# old air pistol



## saxon46 (Mar 7, 2013)

as above...looking for an old air pistol,an old webley or something,or if anyone knows where I could source one,just for a bit of target shooting in the back garden with my boy

any pointers appreciated

thanks


----------



## vinn (Jun 14, 2015)

the new air pistols are quite an improvment over the old webleys and crossman. i bought one [ made in japan for crossman]. the CO2 cartridge wiil last a week. it is an amazing improvment, they are listed in the net.


----------



## Faze (Mar 1, 2013)

saxon46 said:


> as above...looking for an old air pistol,an old webley or something,or if anyone knows where I could source one,just for a bit of target shooting in the back garden with my boy
> 
> any pointers appreciated
> 
> thanks


 There are a few shooter on here.

If nothing else pops up I have a .177 pistol @ £30 including post if you want.


----------



## Iceblue (Sep 4, 2013)

I have a old push down and fire gat gun if interested


----------



## saxon46 (Mar 7, 2013)

I'm new to all this,not had an airgun since the late 70's early 80's.....don't really want a co2 gun,don't wanna be buying co2 bottles (tightwad...lo),just remember plinking away with the old webleys,

if there are a few shooters on here an education would be most welcome,

thanks


----------



## Bob Sheruncle (Aug 28, 2013)

Blackpool air rifles are good to deal with.
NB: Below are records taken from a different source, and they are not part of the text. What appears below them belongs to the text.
-- ==== Sys2Proof/Machine/Lanes.lean ====
section
/-! DEFINITION. Lanes: geometry (R116 to R120), candidates (R136, R137), training (R140 to R142, R156), eyes and their
selection (R143 to R145), shadows and hand-over (R149 to R153). -/
namespace Sys2Proof.Machine
open Sys2Proof

/-! ### Pins (R48, R50) -/

/-- CE_N of a lane: low on the target whose chip enable is driven. -/
def Lane.ceN (l : Lane) : BitVec 16 :=
  match l.ceLow with
  | some t => ~~~ BitVec.ofNat 16 (2 ^ t)
  | none => BitVec.allOnes 16
/-- A lane's output pins between two cycles of its bus: WE_N high, RE_T high, RE_C low, ALE and CLE low, DQ and DQS in high
impedance. On a lane that OPENING has not enabled, and on one whose cluster is gated, CE_N is high and WP_N low too (R50). -/
def Lane.pins (l : Lane) : LanePins :=
  { ceN := l.ceN, weN := true, reT := true, reC := false, ale := false, cle := false, wpN := l.wpHigh, dq := none,
    dqsT := none, dqsC := none }
/-- The pins in the active half of a cycle (R48): a command cycle has CLE high and an address cycle ALE high, with WE_N low and the
byte on DQ. In SDR a data byte in has WE_N low, and a data byte out RE low. In a DDR mode each data byte has an edge of its
strobe, rising for the first of a pair: of DQS, which the block drives, for a byte in, and of RE for a byte out, when DQ and
DQS are left to the die. -/
def Lane.pinsIn (l : Lane) (ddr rises : Bool) (c : BusCycle) : LanePins :=
  match c with
  | .cmd b => { l.pins with cle := true, weN := false, dq := some b }
  | .addr b => { l.pins with ale := true, weN := false, dq := some b }
  | .dataIn b =>
    if ddr then { l.pins with dq := some b, dqsT := some rises, dqsC := some (!rises) }
    else { l.pins with weN := false, dq := some b }
  | .dataOut _ =>
    if ddr then { l.pins with reT := rises, reC := !rises } else { l.pins with reT := false, reC := true }
/-- The pins of lane g in a cycle, in the signalling mode that LN_SIG_STAT.MODE names: SDR has no strobes (R134). -/
def State.lanePins (s : State) (g : Nat) (rises : Bool) (c : BusCycle) : LanePins :=
  (s.lane g).pinsIn (decide (fld (s.regAt (lnA g Reg.LN_SIG_STAT)) 2 0 ≠ 0)) rises c

/-! ### Geometry -/

/-- A lane's geometry (R118). -/
structure Geo where
  frames : Nat
  types  : Nat
  planes : Nat
  luns   : Nat
  pages  : Nat
  free   : Bool
  rowC   : Nat
  colC   : Nat
  pb     : Nat
  bb     : Nat
  blocks : Nat
  deriving DecidableEq, Repr
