-- ==== Sys2Proof/Machine/Ldpc.lean ====
section
/-! DEFINITION. Frames (R228 to R231), the randomiser (R232, R233), the LDPC code and its encoder (R234, R235), and the two
decoders (R240, R241). -/
namespace Sys2Proof.Machine
open Sys2Proof

/-! ### The randomiser (R232, R233) -/

/-- n bytes of the generator's output from a state, first byte first. -/
def lfsrBytes : Nat → Word → List Nat
  | 0, _ => []
  | n + 1, w => let r := lfsrBits 8 w; r.1 :: lfsrBytes n r.2
/-- The seed of frame f of a plane page (R233). -/
def frameSeed (die f page dieBlk : Nat) : Word :=
  let w := BitVec.ofNat 32 (crc32c (natBytes 4 die)) ^^^ BitVec.ofNat 32 (f * 2 ^ 25 ||| 2 ^ 13 * page ||| dieBlk)
  if w = 0 then 0xFFFFFFFF#32 else w
/-- n bytes of the sequence of a seed, as a number. -/
def randNat (seed : Word) (n : Nat) : Nat := bytesNat (lfsrBytes n (lfsrSeed seed))
/-- A frame with its 4,160 payload bytes XORed with the sequence of a seed. -/
def randomise (seed : Word) (f : Frame) : Frame := f ^^^ BitVec.ofNat 37376 (randNat seed 4160)

/-! ### The code (R234) -/

/-- The non-zero circulants of H: row block, column block, shift. -/
def ldpcBlocks : List (Nat × Nat × Nat) :=
  (List.range 130).flatMap (fun j => (List.range 4).map (fun m =>
    ((j + 4 * m) % 16, j, (37 * (m + 1) * (j + 1) + 11 * m) % 256))) ++
  [(0, 130, 1), (8, 130, 0), (15, 130, 1)] ++
  (List.range 15).flatMap (fun q => [(q, 131 + q, 0), (q + 1, 131 + q, 0)])
/-- Column weight of a column block. -/
def colWeight (j : Nat) : Nat := if j < 130 then 4 else if j = 130 then 3 else 2
/-- 256 bits rotated right by s: bit t is bit (t + s) % 256. -/
def rotr256 (x s : Nat) : Nat := ((x >>> s) ||| (x <<< (256 - s))) % 2 ^ 256
/-- Column block j of a frame. -/
def colBlock (x j : Nat) : Nat := (x >>> (256 * j)) % 2 ^ 256
/-- The contribution of the column blocks that satisfy a test to row block i. -/
def rowSum (x i : Nat) (p : Nat → Bool) : Nat :=
  ldpcBlocks.foldl (fun a b => if b.1 = i ∧ p b.2.1 then a ^^^ rotr256 (colBlock x b.2.1) b.2.2 else a) 0
/-- The syndrome: its sixteen row blocks. -/
def syndrome (x : Nat) : List Nat := (List.range 16).map (fun i => rowSum x i (fun _ => true))
/-- The parity blocks 1 to 15 that the dual diagonal yields (R235). -/
def parityChain (s : Nat → Nat) (p0 : Nat) : Nat → Nat → List Nat
  | 0, _ => []
  | n + 1, prev =>
    let q := 15 - n
    let p := if q = 1 then s 0 ^^^ rotr256 p0 1 else s (q - 1) ^^^ prev ^^^ (if q = 9 then p0 else 0)
    p :: parityChain s p0 n p
/-- The parity of a payload of 33,280 bits (R235). -/
def ldpcParity (payload : Nat) : Nat :=
  let rows := (List.range 16).map (fun i => rowSum payload i (fun j => decide (j < 130)))
  let p0 := rows.foldl (fun a b => a ^^^ b) 0
  let ps := p0 :: parityChain (fun i => rows.getD i 0) p0 15 0
  ps.foldr (fun b a => b + 2 ^ 256 * a) 0
/-- The codeword of a payload. -/
def ldpcEncode (payload : BitVec 33280) : Frame :=
  BitVec.ofNat 37376 (payload.toNat + 2 ^ 33280 * (ldpcParity payload.toNat))

/-! ### The hard decoder (R240) -/

/-- The result of a decode: success, the bits, the iterations. -/
structure Decoded where
  ok    : Bool
  bits  : Nat
  iters : Nat
  deriving DecidableEq, Repr
/-- The unsatisfied checks of the bits of a column block, as three bit planes of the counts 0 to 4. -/
def unsat (syn : List Nat) (j : Nat) : Nat × Nat × Nat :=
  ldpcBlocks.foldl (fun (a : Nat × Nat × Nat) b =>
    if b.2.1 = j then
      let v := rotr256 (syn.getD b.1 0) ((256 - b.2.2) % 256)
      let c0 := a.1 &&& v
      let c1 := a.2.1 &&& c0
      (a.1 ^^^ v, a.2.1 ^^^ c0, a.2.2 ^^^ c1)
    else a) (0, 0, 0)
/-- The bits of a column block that flip: 2·u > w. -/
def flipMask (u : Nat × Nat × Nat) (w : Nat) : Nat := if w = 4 then (u.1 &&& u.2.1) ||| u.2.2 else u.2.1 ||| u.2.2
/-- The bits whose count is 2. -/
def twoMask (u : Nat × Nat × Nat) : Nat := u.2.1 &&& (u.1 ^^^ (2 ^ 256 - 1))
/-- The set of bits that an iteration flips: none is the empty set (R240). -/
def flips (syn : List Nat) (refeed : Bool) : Nat :=
  let us := (List.range 146).map (fun j => unsat syn j)
  let f := ((List.range 146).map (fun j => flipMask (us.getD j (0, 0, 0)) (colWeight j))).foldr (fun b a => b + 2 ^ 256 * a) 0
  if f = 0 ∧ refeed then ((List.range 130).map (fun j => twoMask (us.getD j (0, 0, 0)))).foldr (fun b a => b + 2 ^ 256 * a) 0 else f
/-- HDE decoding with some iterations left. -/
def hdeLoop (refeed : Bool) : Nat → Nat → Nat → Decoded
  | left, it, x =>
    let syn := syndrome x
    if syn.all (· == 0) then { ok := true, bits := x, iters := it }
    else match left with
      | 0 => { ok := false, bits := x, iters := it }
      | n + 1 =>
        let f := flips syn refeed
        if f = 0 then { ok := false, bits := x, iters := it } else hdeLoop refeed n (it + 1) (x ^^^ f)
/-- HDE decoding of a frame (R240). -/
def hdeDecode (refeed : Bool) (limit : Nat) (x : Frame) : Decoded := hdeLoop refeed limit 0 x.toNat

/-! ### The soft decoder (R241) -/

/-- The LLR of each bit from its hard value and its soft sensings. -/
def llrs (hard : Frame) (soft : List Frame) (strong weak : Nat) : Array Int :=
  ((List.range 37376).map (fun n =>
    let h := hard.getLsbD n
    let m : Int := if soft.all (fun f => f.getLsbD n == h) then strong else weak
    if h then -m else m)).toArray
/-- The circulants of a row block with their places in the list. -/
def rowBlocks (i : Nat) : List (Nat × Nat × Nat) :=
  (ldpcBlocks.zipIdx.filter (fun b => b.1.1 == i)).map (fun b => (b.2, b.1.2.1, b.1.2.2))
/-- A value clamped to −31 to 31. -/
def clamp31 (v : Int) : Int := clampInt v (-31) 31
/-- One check: row t of a row block, on the bits' values p and the check's messages r. -/
def sdeCheck (bs : List (Nat × Nat × Nat)) (st : Array Int × Array Int) (t : Nat) : Array Int × Array Int :=
  let es := bs.map (fun b => (b.2.1 * 256 + (t + b.2.2) % 256, b.1 * 256 + t))
  let q := es.map (fun e => clamp31 (st.1.getD e.1 0 - st.2.getD e.2 0))
  (es.zip q).zipIdx.foldl (fun (a : Array Int × Array Int) e =>
    let others := q.eraseIdx e.2
    let sg : Int := others.foldl (fun p v => p * v.sign) 1
    let mn : Nat := others.foldl (fun p v => min p v.natAbs) 31
    let r := clamp31 (sg * max 0 ((mn : Int) - 1))
    (a.1.setIfInBounds e.1.1.1 (clamp31 (e.1.2 + r)), a.2.setIfInBounds e.1.1.2 r)) st
/-- One iteration over the sixteen row blocks. -/
def sdeIter (st : Array Int × Array Int) : Array Int × Array Int :=
  (List.range 16).foldl (fun a i => let bs := rowBlocks i; (List.range 256).foldl (sdeCheck bs) a) st
/-- The hard decisions of the bits' values. -/
def sdeBits (p : Array Int) : Nat := (List.range 37376).foldr (fun n a => 2 * a + (if p.getD n 0 < 0 then 1 else 0)) 0
/-- SDE decoding with some iterations left. -/
def sdeLoop : Nat → Nat → Array Int × Array Int → Decoded
  | 0, it, st => { ok := false, bits := sdeBits st.1, iters := it }
  | n + 1, it, st =>
    let st1 := sdeIter st
    let x := sdeBits st1.1
    if (syndrome x).all (· == 0) then { ok := true, bits := x, iters := it + 1 } else sdeLoop n (it + 1) st1
/-- SDE decoding of a frame (R241). -/
def sdeDecode (hard : Frame) (soft : List Frame) (strong weak limit : Nat) : Decoded :=
  sdeLoop limit 0 ((llrs hard soft strong weak).map (4 * ·), Array.replicate (553 * 256) 0)

/-! ### Frame fields (R228, R229) -/

/-- TAG of an owner and a key slot. -/
def tagOf (owner key : Nat) : Nat := owner % 512 + 2 ^ 16 * (key % 4) + 2 ^ 24
/-- ECHO of a plane's MAW for frame f of the plane page. -/
def echoOf (m : BitVec 64) (f : Nat) : Nat := fld m 44 2 * 4 + 2 ^ 48 * (f % 8)
/-- The side data of a frame. -/
def sideOf (tag echo crc seq metaN : Nat) : BitVec 512 :=
  BitVec.ofNat 512 (tag + 2 ^ 64 * echo + 2 ^ 128 * crc + 2 ^ 160 * seq + 2 ^ 192 * metaN)
/-- TAG of side data. -/
def sideTag (d : BitVec 512) : Nat := fld d 63 0
/-- ECHO of side data. -/
def sideEcho (d : BitVec 512) : Nat := fld d 127 64
/-- CRC of side data. -/
def sideCrc (d : BitVec 512) : Nat := fld d 159 128
/-- The 4,096 user bytes of a frame. -/
def frameUser (f : Frame) : BitVec 32768 := f.setWidth 32768
/-- The side data of a frame. -/
def frameSide (f : Frame) : BitVec 512 := BitVec.ofNat 512 (f.toNat >>> 32768)
/-- The frame that is written for user bytes and side data at frame f of a plane page: randomised and encoded (R228,
R233, R235). -/
def writeFrame (user : BitVec 32768) (side : BitVec 512) (die f page dieBlk : Nat) : Frame :=
  let raw := user.toNat + 2 ^ 32768 * side.toNat
  ldpcEncode (BitVec.ofNat 33280 (raw ^^^ randNat (frameSeed die f page dieBlk) 4160))
/-- The bytes of a value's low part as numbers. -/
def bitsBytes (n v : Nat) : List Nat := natBytes n v

end Sys2Proof.Machine
end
Here's their current second hand selection.

You will have to have any purchase delivered to your local firearm dealer though, unless you collect in person.

http://www.airgunbuyer.com/Showproducts.asp?cat=Secondhand&SubCat=Secondhand Pistols


----------



## Bob Sheruncle (Aug 28, 2013)

Alternatively, the top one in this list from SMK should be readily available from a local gun shop. I have one of these somewhere. It's not powerful, but good fun.

http://www.sportsmk.co.uk/cat/26484/air-pistols-smk-air-pistols/spring-pistols/


----------